You mentioned that catheter size impacted SV and Diastolic volume by occluding outflow. Is potential leakage through the Aortic valve also a concern? Do you have representative PV loops showing this effect?
DeWayne: We cannot rule out aortic valve leakage. However, this difference was most striking in a transgenic model that had notably small hearts. It was less evident in mice with larger hearts. These observations led to the notion that it was an outflow tract obstruction; although it is possible that some combination of small aortic valve and catheter may lead to valvular insufficiency. Unfortunately, I don’t have the PV loops showing this effect.

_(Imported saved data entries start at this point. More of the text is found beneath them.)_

-- ==== Sys2Proof/Machine/MemInstr.lean ====
section
/-!
DEFINITION. The memory class (R130 to R149): loads, stores and atomics on global memory and the scratchpad, fences, the
range operations, `signal`, `wait` and `bbar`.
-/
namespace Sys2Proof.Machine

/-- Whether an access with ord is an acquire, a release (R137). -/
def isAcq (f : Fields) : Bool := f.ord % 2 == 1
/-- Release. -/
def isRel (f : Fields) : Bool := f.ord / 2 % 2 == 1

/-- What every memory instruction waits for and checks first (R102, R157): registers in flight, allocation. -/
def memStart (s : State) (st : Strand) (vec : Bool) (vs : List Opd) (dst src : List Nat) : Res Unit := do
  awaitRegs st (if vec then dst ++ vs.flatMap vRegsOf else []) ((if vec then [] else dst) ++ src)
  if vec then checkAllocated st vs else pure ()
  let _ := s

/-- The uniform registers that uniform-form operands read. -/
def memRegs (vec : Bool) (os : List Opd) : List Nat := if vec then os.flatMap bRegsOf else os.flatMap sRegsOf

-- View loads (R271, R272, R332)

/-- The retry of a refused view load: the view ends, and the strand continues at `vretry` with the view's em (R271). Outside
the running region of a `fork` that is an ILLEGAL FORK EXIT (R90). It is the load that has no effect: the uniform member of its pair
has its own (R13; DEDUCED, log 25). -/
def viewRetry (s : State) (k : Nat) (st0 : Strand) (off : Nat) : State :=
  let ws := match st0.pair with | .apply ws => ws | _ => []
  let st := { applyWrites (endChain st0).completed ws with viewOn := false, viewed := [], ask := 0, peerOk := [], peerNo := [] }
  if leavesRegion st st.vretry.toNat then enterTrap s k st cIllegalForkExit st.vretry st.pc st.em
  else
    (s.setStrand k
      { st with em := st.vem &&& st.pm, pc := st.vretry, arrival := .target st.pc, undo := some (st.saveNext st.em)
                wild := false }).emitStrand k st 0xA4 (off % 2 ^ 26)

/-- Have the homes decide every bundled line of a load (R332): none while they have not answered; otherwise whether a line was
refused, by its offset. -/
def viewLines (k : Nat) (st : Strand) (ps : List Part) : M (Option Nat) := do
  let bs := ps.filter fun p => p.bun
  let ls := partLines bs
  if ls.any fun l => !(st.viewed.any fun v => v.1 == l) then
    if st.ask = 0 then
      let s ← get
      let s1 := { s with nextId := s.nextId + 1 }.updStrand k fun x => { x with ask := s.nextId, viewed := [] }
      set (ls.foldl (fun a l =>
        let h := homeOfLine a st l
        postTo a h.1 (.viewLoadDecide (a.mail (coreDie st.core)) ⟨a.dev, k, s.nextId, false⟩ h.2 st.vstamp.toNat none)) s1)
    mwait .answer
  else
    return (bs.find? fun p => (linesOf p.ga p.n).any fun l => st.viewed.any fun v => v.1 == l && v.2.isNone).map (·.poff)

-- Global loads, stores, atomics

/-- The scope of an acquire or a release, against the cap (R314). -/
def capAccess (ordered : Bool) (fn scope : Nat) (ps : List Part) : M Unit :=
  match ordered, ps with
  | true, p :: _ => do let _ ← capScope fn scope p.off
  | _, _ => pure ()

How is ventricular volume measured?
ADI Team: Millar Catheters use the Conductance method to measure the ventricular volume. This scientific paper HERE (Pacher et al. 2008) covers the basics of the conductance volume method.
What’s the best method for calibrating your volume signal using a conductance catheter?

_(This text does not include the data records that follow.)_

/-- ARRAY_OP_COMPLETE (R186, R188): the operation leaves the queue, once its stores have been acknowledged (R317, R323); a failure is
recorded with its item, or raised in the strand that waits. -/
def execArrayOpComplete (op : Nat) (s : State) : Out :=
  match s.arrayOps.find op with
  | none => .next s
  | some o =>
    if o.acks = 0 then .next (arrayDone s op o) else .next (s.updArray op fun x => { x with phase := .settling })

end Sys2Proof.Machine
end

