-- ==== Sys2Proof/Machine/Dispatch.lean ====
section
/-!
DEFINITION. The dispatch: one arm for each constructor of Instr, each a direct call of that instruction's meaning.
-/
namespace Sys2Proof.Machine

ADI Team: The analysis that is desired should be considered when developing your protocol. If ESPVR and EDPVR are the only parameters of interest, you really do not need to do any saline bolus or cuvette calibrations as these are purely a relationship change measure occurring during a procedure (occlusion). EF%, CO estimates, and SV are common parameters that require volume measurements, in which the most accurate volume data will be produced by doing the saline and cuvette calibration for each animal, and is recommended by Millar and ADInstruments. Depending on the protocol and treatments, researchers will sometimes choose to use cuvette calibration values from a few animals of a population and apply them across the population to speed up their procedures, but care should be taken if you choose to use a representative value when individual physiological differences are common. The ADInstruments Webinar located HERE covers this topic in further detail.

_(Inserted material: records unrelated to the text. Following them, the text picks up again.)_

-- ==== Sys2Proof/Certificates/Slice0/Obligations.lean ====
section
/-!
DEFINITION. The statements: what an instruction or the machine does by the numbered rules of the spec. The host proves them.
-/
open Sys2Proof Sys2Proof.Machine


/-- R463 and R460 give MODSTAT, PWRCAP, PRESTART and TDSTAT after reset; memory reads zero (log 1: the model's choice), and both
invariants of a run hold. -/
def Obligations.ResetValues : Prop :=
  modstat State.reset = 0 ∧ State.reset.pwrCap = 6000 ∧ prestart State.reset = 2 ^ 31 ∧ tdstat State.reset = 0
  ∧ State.reset.strands = [] ∧ (∀ a, State.reset.byteAt a = 0) ∧ State.reset.memoryOk ∧ State.reset.recordsTaken

/-- R9, R13, R34, R158: a lane whose strand has its turn hands over the instruction that the line in its buffer holds at its
address, or the pair that it holds there, uniform member first, where the line's checks, the target's and those of decoding pass and
no PREEMPT is to be delivered first; and where no timer is due and no message waits, the step that gives the lane its turn is the
execution of that instruction, or of the pair, with what a step adds around it: the clock and the links before it, the lines that are
fetched ahead, the taking of records and the links that what is sent outside goes over. -/
def Obligations.StepRunsInstruction : Prop :=
  ∀ (s : State) (k lane : Nat) (st : Strand) (b : BufLine) (q : Nat × Nat) (i : Instr),
    let off := st.pc.toNat % 64
    let n := (off - 4) / 12
    let t := prepare s k st (lineBase st.pc) off (q.1 + q.2)
    heldBy s lane = some (k, st) → st.wait = .none → st.turn = true → addressOk st = true →
    bufLine st (lineBase st.pc) = some b →
    (st.arrival = .sequential ∨ st.arrival = .tret
      ∨ ((∃ a, st.arrival = .target a) ∧ b.line.getLsbD (11 + (off - 4) / 4) = true)) →
    lineFault b.line = none →
    let part (q : Nat × Nat) : Except Reject Instr := decode (bits (slotAt b.line n) (32 * q.1) (32 * q.2))
    let code (i : Instr) (q : Nat × Nat) : Except Reject Instr × Nat := (.ok i, bits (slotAt b.line n) (32 * q.1 + 58) 6)
    let turns (f : State → Out) : Prop := ∀ s0, dueTimer (beginStep s0) = none → (beginStep s0).queue = [] →
      nextMover (beginStep s0) = some (lane, s) → dueEngine (beginStep s0) true = none →
      step s0 = closeStep (beginStep s0) none (f s)
    (pairBit b.line n = false → (startsOf b.line n).1.find? (fun x => x.1 == (off - 4) % 12 / 4) = some q → part q = .ok i →
      (inChain st = true → readsLatch i = true) → (duePreempt st = true → readsLatch i = true) →
      decodeFault (contextFault s st) [code i q] = none →
      laneStep s lane = .one t i
      ∧ turns fun _ => match exec i t with
        | .next u => .next (prefetchRegion u k st.fork.phase)
        | o => o)
    ∧ ∀ (q2 : Nat × Nat) (j : Instr), pairBit b.line n = true → (off - 4) % 12 = 0 → (startsOf b.line n).1 = [q, q2] →
      part q = .ok i → part q2 = .ok j → readsLatch i = false → readsLatch j = false → inChain st = false → duePreempt st = false →
      decodeFault (contextFault s st) [code i q, code j q2] = none →
      let u := if isUniform i then i else j
      let w := if isUniform i then j else i
      let t2 := (prepare s k st (lineBase st.pc) off 3).updStrand k fun x => { x with pair := .gather }
      nxOf u = .next →
      laneStep s lane = .pair t2 u w ∧ turns fun _ => runPair k st.fork.phase u w t2

/-- R15 to R18, R35, R36: words written out by the spec decode to the instructions that they stand for. -/
def Obligations.DecodeWords : Prop :=
  decodeTableWord 32 0x00000800 = some (.nopC ⟨0, 0, 0, 0, 0, false, false⟩)
  ∧ decodeTableWord 32 0x0000080C = some (.nopC ⟨0, 3, 0, 0, 0, false, false⟩)
  ∧ decodeTableWord 32 0x440C5140 = some (.vaddC ⟨4, 0, 5, 3, 4, true, false⟩)
  ∧ decodeTableWord 96 0x000003E8002144BF02872062 = some (.vmul
      { nx := .next, nw := false, d := 7, a := ⟨.reg 2, true⟩, b := ⟨.lit 1000, false⟩, c := ⟨.special 1, false⟩, ty := .i32
        m := 0, f := 0 })
  ∧ decodeTableWord 64 0x21440602010081 = some (.add
      { nx := .next, nw := false, d := 1, a := ⟨.reg 2, false⟩, b := ⟨.reg 3, false⟩, c := ⟨.special 1, false⟩, ty := .i32
        m := 0, f := 0 })
  ∧ decodeTableWord 32 0 = none

/-- R15 to R20, R25, R32, R35, R36: decoding the bits of a well-formed instruction gives the instruction back, with every operand at
every value that the encoding admits. -/
def Obligations.DecodeEncode : Prop :=
  ∀ i : Instr, i.wf = true → i.form ≠ .event → decode (encode i) = .ok i

/-- R338, R344: every step takes the trace records that were emitted in it, or is undone: none waits for the next step. -/
def Obligations.StepTakesRecords : Prop :=
  ∀ s t : State, s.recordsTaken → step s = .next t → t.recordsTaken

/-- No step stops: from every state, whatever a lane holds or an event brings, a step of the machine answers a next state. -/
def Obligations.StepCompletes : Prop := ∀ s : State, Completes (step s)

/-- R245 to R249: trap entry writes `tpc`, `tcause`, `taddr` and `tem`, moves the deferred-region register to `tfk`, suspends an open
view but for one that an acquire in flight ends, sets em to pm and enters trap mode at `tvec`; everything else stands. In trap mode a trap is a DOUBLE FAULT, and without a
handler the block is killed with the cause. -/
def Obligations.TrapEntry : Prop :=
  ∀ (s : State) (k : Nat) (st : Strand) (cause : Nat) (tpc taddr : Word) (tem : Half), st.sill = false → cause ≠ cPoison →
    let t := enterTrap s k st cause tpc taddr tem
    (st.trapMode = false → st.tvec ≠ 0 → SameMemory s t ∧ OthersKept s t k ∧ ∃ y, t.strand k = some y
      ∧ y.tpc = tpc ∧ y.tcause.toNat = cause % 256 ∧ y.taddr = taddr ∧ y.tem = tem
      ∧ y.tfk = forkImage st.fork tpc ∧ y.fork = .empty ∧ y.viewOn = false
      ∧ (st.viewOn = true → (st.flight.any fun p => p.2.endsView) = false → y.suspended = true)
      ∧ y.em = st.pm ∧ y.trapMode = true ∧ y.pc = st.tvec ∧ y.arrival = .target st.tvec
      ∧ y.s = st.s ∧ y.sm = st.sm ∧ y.v = st.v ∧ y.lat = st.lat ∧ y.uc = st.uc ∧ y.lr = st.lr ∧ y.lc0 = st.lc0
      ∧ y.lc1 = st.lc1 ∧ y.lh0 = st.lh0 ∧ y.lh1 = st.lh1 ∧ y.fl = st.fl ∧ y.h = st.h ∧ y.pending = st.pending
      ∧ t.jobs = s.jobs ∧ t.arrayOps = s.arrayOps)
    ∧ (st.trapMode = true → st.poisonTrap = false → t = killBlock (s.setStrand k st) st.blk cDoubleFault)
    ∧ (st.trapMode = false → st.tvec = 0 → t = killBlock (s.setStrand k st) st.blk cause)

Do you have any recommendations for filtering (smoothing) methods, especially for volume traces?
ADI Team: Normally, filtering should not be required provided potential sources of noise are kept physically distant from the catheter’s adapter cable and the subject. However, the volume signal can be susceptible to 60 Hz noise, so if you experience this type of noise applying a 50 Hz LowPass filter will help. You may also consider using a Smoothing Filter with 19 or 21 samples for 1000 s/s sampling rate to improve your loops without changing their shape.
What are the characteristics of conductance and admittance techniques, which are available for PV loops acquisition?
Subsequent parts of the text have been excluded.